What Leaders Must Do Next
The findings make it clear that executives and IT leaders must adopt a stronger security-first approach to Microsoft 365 management. Here are key steps organisations should prioritise:
Reinforce foundational security controls: Ensure password policies, failed login monitoring and MFA are consistently applied across all users and especially administrators.
Invest in visibility tools: Use advanced monitoring and configuration tools that provide real-time insight into user behaviours and settings.
Govern AI adoption carefully: Introduce AI-driven automation only after implementing strong governance and oversight frameworks.

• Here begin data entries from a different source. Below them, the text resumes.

-- ==== Sys2Proof/Machine/OpsPower.lean ====
section
/-!
DEFINITION. Shared operations of the power sequencer and the Dawn (R374 to R390): the power log, raising and lowering by
groups, and how a Dawn ends.
-/
namespace Sys2Proof.Machine
open Sys2Proof

/-- Content of a power log record besides its TYPE. -/
structure PowArgs where
  slot : Nat := 0xFF
  attempt : Nat := 0
  stage : Nat := 0xFF
  reason : DawnReason := .none
  detail : Nat := 0

/-- The 64 bytes of a power log record (Table 14-3). -/
def PowRec.bytes (r : PowRec) : List Byte :=
  natLe 1 r.type.code ++ natLe 1 r.slot ++ natLe 1 r.attempt ++ natLe 1 r.stage ++ natLe 1 r.reason.code ++ [0] ++ natLe 2 r.detail ++ natLe 4 r.hours ++
  natLe 4 r.cycles ++ natLe 8 r.localUs ++ natLe 8 r.seq ++ natLe 8 r.meridian ++ List.replicate 20 0 ++ natLe 4 0x474F4C50

/-- Append a record to the power log ring of 32 sectors of 512 records; the ring erases a sector before it reaches it (R383). -/
def powRecord (t : PowType) (a : PowArgs) (b : Blk) : Blk :=
  let r : PowRec := { type := t, slot := a.slot, attempt := a.attempt, stage := a.stage, reason := a.reason, detail := a.detail,
                      hours := b.pwr.boot.hours, cycles := b.pwr.boot.cycles, localUs := b.us, seq := b.pwr.logSeq, meridian := b.recCount }
  { b with pwr := { b.pwr with log := r :: (if b.pwr.logSeq % 512 = 0 then b.pwr.log.take 15872 else b.pwr.log), logSeq := b.pwr.logSeq + 1 } }

/-- Change the power state. -/
def modPwr (f : PowerSt → PowerSt) (b : Blk) : Blk := { b with pwr := f b.pwr }

/-- A slot's entry of the POWER_SEQUENCE body in force. -/
def Blk.rail (b : Blk) (s : Nat) : RailCfg := b.pwr.body.rails.getD s {}

/-- Slots the body enables. -/
def Blk.railSlots (b : Blk) : List Nat := (bitsOf 16 b.pwr.body.slotMask)

/-- The Twilight rails: slots with TWILIGHT, none after RAIL or PG_LOST (R395). -/
def Blk.twilightKeep (b : Blk) : Nat :=
  if b.pwr.boot.lastReason = .rail || b.pwr.boot.lastReason = .pgLost then 0
  else Sys2Proof.Machine.maskOf (b.railSlots.filter (fun s => (b.rail s).twilight))

/-- Slots that a power-up raises: all enabled ones, or in Twilight those of R395. -/
def Blk.raiseSlots (b : Blk) : List Nat := if b.pwr.stage = .twilight then bitsOf 16 b.twilightKeep else b.railSlots

/-- Slots of a list in the group of an ORDER. -/
def Blk.groupOf (b : Blk) (l : List Nat) (o : Nat) : List Nat := l.filter (fun s => (b.rail s).order = o)

/-- Set a bit of a mask. -/
def setBit (m n : Nat) : Nat := m ||| (1 <<< n)

/-- Clear a bit of a mask. -/
def clearBit (m n : Nat) : Nat := if m.testBit n then m - 1 <<< n else m

/-- Is local SEQ_EN of the slot raised? -/
def Blk.railEn (b : Blk) (s : Nat) : Bool := b.pwr.en.testBit s

/-- A slot of the group being raised has passed its PG_TIMEOUT with power-good low (R375). -/
def Blk.slotTimedOut (b : Blk) (s : Nat) : Bool := !(b.rail s).noPg && b.pwr.waited.testBit s

/-- A slot of the group being raised is done: power-good, or its PG_TIMEOUT has passed (R375). -/
def Blk.slotDone (b : Blk) (s : Nat) : Bool := b.pwr.waited.testBit s || (!(b.rail s).noPg && b.pwr.pg.testBit s)

/-- A slot of the group being lowered is done (R377). -/
def Blk.slotLow (b : Blk) (s : Nat) : Bool := b.pwr.lowered.testBit s || (!(b.rail s).noPg && !b.pwr.pg.testBit s)

/-- The least ORDER above `lo` (or at all) among slots. -/
def Blk.nextOrder (b : Blk) (l : List Nat) (above : Option Nat) : Option Nat :=
  (List.range 16).find? (fun o => (match above with | some x => decide (x < o) | none => true) && !(b.groupOf l o).isEmpty)

/-- The greatest ORDER among slots. -/
def Blk.topOrder (b : Blk) (l : List Nat) : Option Nat := ((List.range 16).filter (fun o => !(b.groupOf l o).isEmpty)).getLast?

/-- Raised slots that the power-down under way lowers. -/
def Blk.toLower (b : Blk) : List Nat := (List.range 16).filter (fun s => b.railEn s && !b.pwr.keep.testBit s)

/-- The Dawn ends with a DAWN_END record (R388). -/
def endDawn (e : DawnEnd) (b : Blk) : Blk :=
  modPwr (fun p => { p with boot := { p.boot with dawnOpen := none, lastEnd := some e } }) b

/-- DRAM that no self-refresh keeps loses its contents when its rails fall (R167, R384). See assumption 78 (DESIGN CHOICE). -/
def dropDram (retained : Nat) (b : Blk) : Blk :=
  let keepLine := fun (l : Nat) => retained.testBit (2 * b.chanNo l + (b.geo l).dimm)
  { b with dram := { b.dram with lines := SMap.keep b.dram.lines (fun l _ => keepLine l), powered := false, fills := if retained = 0 then [] else b.dram.fills,
                                 chans := SMap.mapVal b.dram.chans (fun _ c => { c with queued := [] }) } }

/-- Power fails during the page save: of the pages still to save, those of a number of whole chunks have been written (R188), which the
spec does not fix (a free value). See assumption 35 (DESIGN CHOICE). -/
def cutSave (b : Blk) : Blk :=
  match b.pers.dusk, b.pers.gens.getLast? with
  | some d, some g =>
    if d.step = .saving then
      let f := drawFree b
      let k := f.1 % (g.chunks.length + 1)
      let kept := (g.chunks.take k).flatten
      let g := { g with units := SMap.keep g.units (fun p _ => kept.contains p) }
      { f.2 with pers := { f.2.pers with gens := f.2.pers.gens.dropLast ++ [g] } }
    else b
  | _, _ => b

/-- The rails are down: the hemispheres lose Halo and every request (R443), the minimum off time runs (R378). -/
def railsDown (b : Blk) : Blk :=
  let thermalOff := b.therm.shutdown
  let b := cutSave b
  let b := dropDram (if b.pwr.keep = 0 then 0 else b.dram.selfRefresh) b
  let b := modPwr (fun p => { p with seq := .minOff, stage := .down, twilight := false, boot := { p.boot with railsWentDown := true } }) b
  { b with pers := { b.pers with dusk := none }, host := { b.host with held := [], fwd := [], mirror := [], gpf := [] },
           halo := { b.halo with lines := [], mb := [], copyTags := [], waitClose := [] },
           therm := { b.therm with downAt := b.us, disarmed := b.therm.disarmed || thermalOff } }

/-- Put a power-up's group on: assert its enables (R375). -/
def raiseGroup (o : Nat) (b : Blk) : Blk :=
  modPwr (fun p => { p with seq := .raising, group := o, settling := false, waited := 0,
                            en := (b.groupOf b.raiseSlots o).foldl setBit p.en }) b

/-- Begin an attempt at the lowest group (R376); with no slot to raise the sequencer stays as it is. -/
def beginRaise (attempt : Nat) (b : Blk) : Blk :=
  match b.nextOrder b.raiseSlots none with
  | some o => raiseGroup o (modPwr (fun p => { p with attempt := attempt, keep := 0 }) b)
  | none => modPwr (fun p => { p with seq := if p.en = 0 then .off else .on }) b

/-- What follows when every group has been lowered (R375 to R396). -/
def lowerDone (b : Blk) : Blk :=
  match b.pwr.lowerWhy with
  | .retry => modPwr (fun p => { p with seq := .minOff }) b
  | .twilight => modPwr (fun p => { p with seq := if p.en = 0 then .off else .on }) b
  | .beforeRaise => beginRaise 1 b
  | _ => railsDown b

/-- Deassert the next group's enables, or finish (R377). Fuel 16 covers every group. -/
def lowerNext (b : Blk) : Blk :=
  match b.topOrder b.toLower with
  | none => lowerDone b
  | some o =>
    let ss := b.groupOf b.toLower o
    modPwr (fun p => { p with group := o, lowered := 0, en := ss.foldl clearBit p.en }) b

/-- The slots of the group being lowered. -/
def Blk.lowering (b : Blk) : List Nat := (b.groupOf b.railSlots b.pwr.group).filter (fun s => !b.pwr.keep.testBit s)

/-- Go on to the next groups while the one being lowered has discharged (R377). -/
def lowerWhile : Nat → Blk → Blk
  | 0, b => b
  | n + 1, b =>
    if b.pwr.seq = .lowering && b.lowering.all (fun s => b.slotLow s) then lowerWhile n (lowerNext b) else b

/-- Begin a power-down, for a reason, keeping some slots raised. -/
def startLower (why : LowerWhy) (keep : Nat) (b : Blk) : Blk :=
  let b := modPwr (fun p => { p with seq := .lowering, lowerWhy := why, keep := keep, offReq := false, onReq := false,
                                      settling := false, attempt := p.attempt }) b
  lowerWhile 17 (lowerNext b)

/-- Cut every SEQ_EN at once, with no order (R405, R503). -/
def cutRails (b : Blk) : Blk := railsDown (modPwr (fun p => { p with en := 0, keep := 0, lowerWhy := .offRequest }) b)

/-- The conditions of R378 but for the minimum off time, which SEQ holds as MIN_OFF. -/
def Blk.mayRaise (b : Blk) : Bool := b.aon && b.pwr.pwrStable && !b.pwr.holdOff && !b.therm.shutdown

/-- An on request, the return of every condition of R378, that comes during a power-down outside a Dusk (R379, R384). -/
def noteOn (before b : Blk) : Blk :=
  if !before.mayRaise && b.mayRaise && b.pwr.seq = .lowering && !b.inDusk && !b.pwr.onReq then
    powRecord .onDuringDown {} (modPwr (fun p => { p with onReq := true }) b)
  else b

/-- Every slot of the group being raised has reached power-good or its PG timeout. -/
def Blk.groupDone (b : Blk) : Bool := (b.groupOf b.raiseSlots b.pwr.group).all (fun s => b.slotDone s)

/-- An off request ends the Dawn under way, if one is, as ABORTED (R388, R390). -/
def abortDawn (b : Blk) : Blk := match b.pwr.stage with | .dawn _ => endDawn .aborted b | _ => b

/-- An off request during a power-up takes effect once the group being raised has settled: every raised group is lowered, and a timeout
in that last group is no RAIL_FAIL (R379). -/
def offIfSettled (b : Blk) : Blk :=
  if b.pwr.seq = .raising && b.pwr.offReq && b.groupDone then startLower .offRequest 0 (abortDawn (powRecord .offDuringUp {} b)) else b

/-- Off request before D7 (R379, R390): during D1 the power-up is broken off, also between its attempts; from D2 to D6 the rails are
lowered at once. See assumption 68 (DEDUCED). -/
def offRequest (b : Blk) : Blk :=
  match b.pwr.seq, b.pwr.lowerWhy with
  | .raising, _ => offIfSettled (modPwr (fun p => { p with offReq := true }) b)
  | .lowering, .retry => modPwr (fun p => { p with lowerWhy := .offRequest }) (abortDawn (powRecord .offDuringUp {} b))
  | .minOff, .retry => modPwr (fun p => { p with lowerWhy := .offRequest, stage := .down, twilight := false }) (abortDawn (powRecord .offDuringUp {} b))
  | .on, _ => if b.pwr.stage = .service then b else startLower .offRequest 0 (abortDawn b)
  | _, _ => b

end Sys2Proof.Machine
end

Streamline audit reporting: Adopt automated reporting tools to ensure compliance data is accurate and ready for regulatory demands.
Without these actions, organisations risk not only data compromise but also operational shutdown when misconfigurations are exploited by adversaries. Advanced threats exploit weaknesses faster than teams can detect them, especially when basic security configuration is left undone.
Microsoft 365 has become essential for global business operations, but this research underscores that security cannot be an afterthought; it must be foundational, visible and continuously enforced. Healthcare systems, financial institutions and public agencies rely on these environments to protect sensitive data and critical functions. The stakes are too high for misconfiguration to remain a persistent vulnerability.
Large organisations must now act urgently to fix misconfigurations, eliminate security blind spots and build secure Microsoft 365 environments that can withstand modern cyber threats and regulatory scrutiny. Only then can they truly leverage the full value of Microsoft 365 without risking their digital security.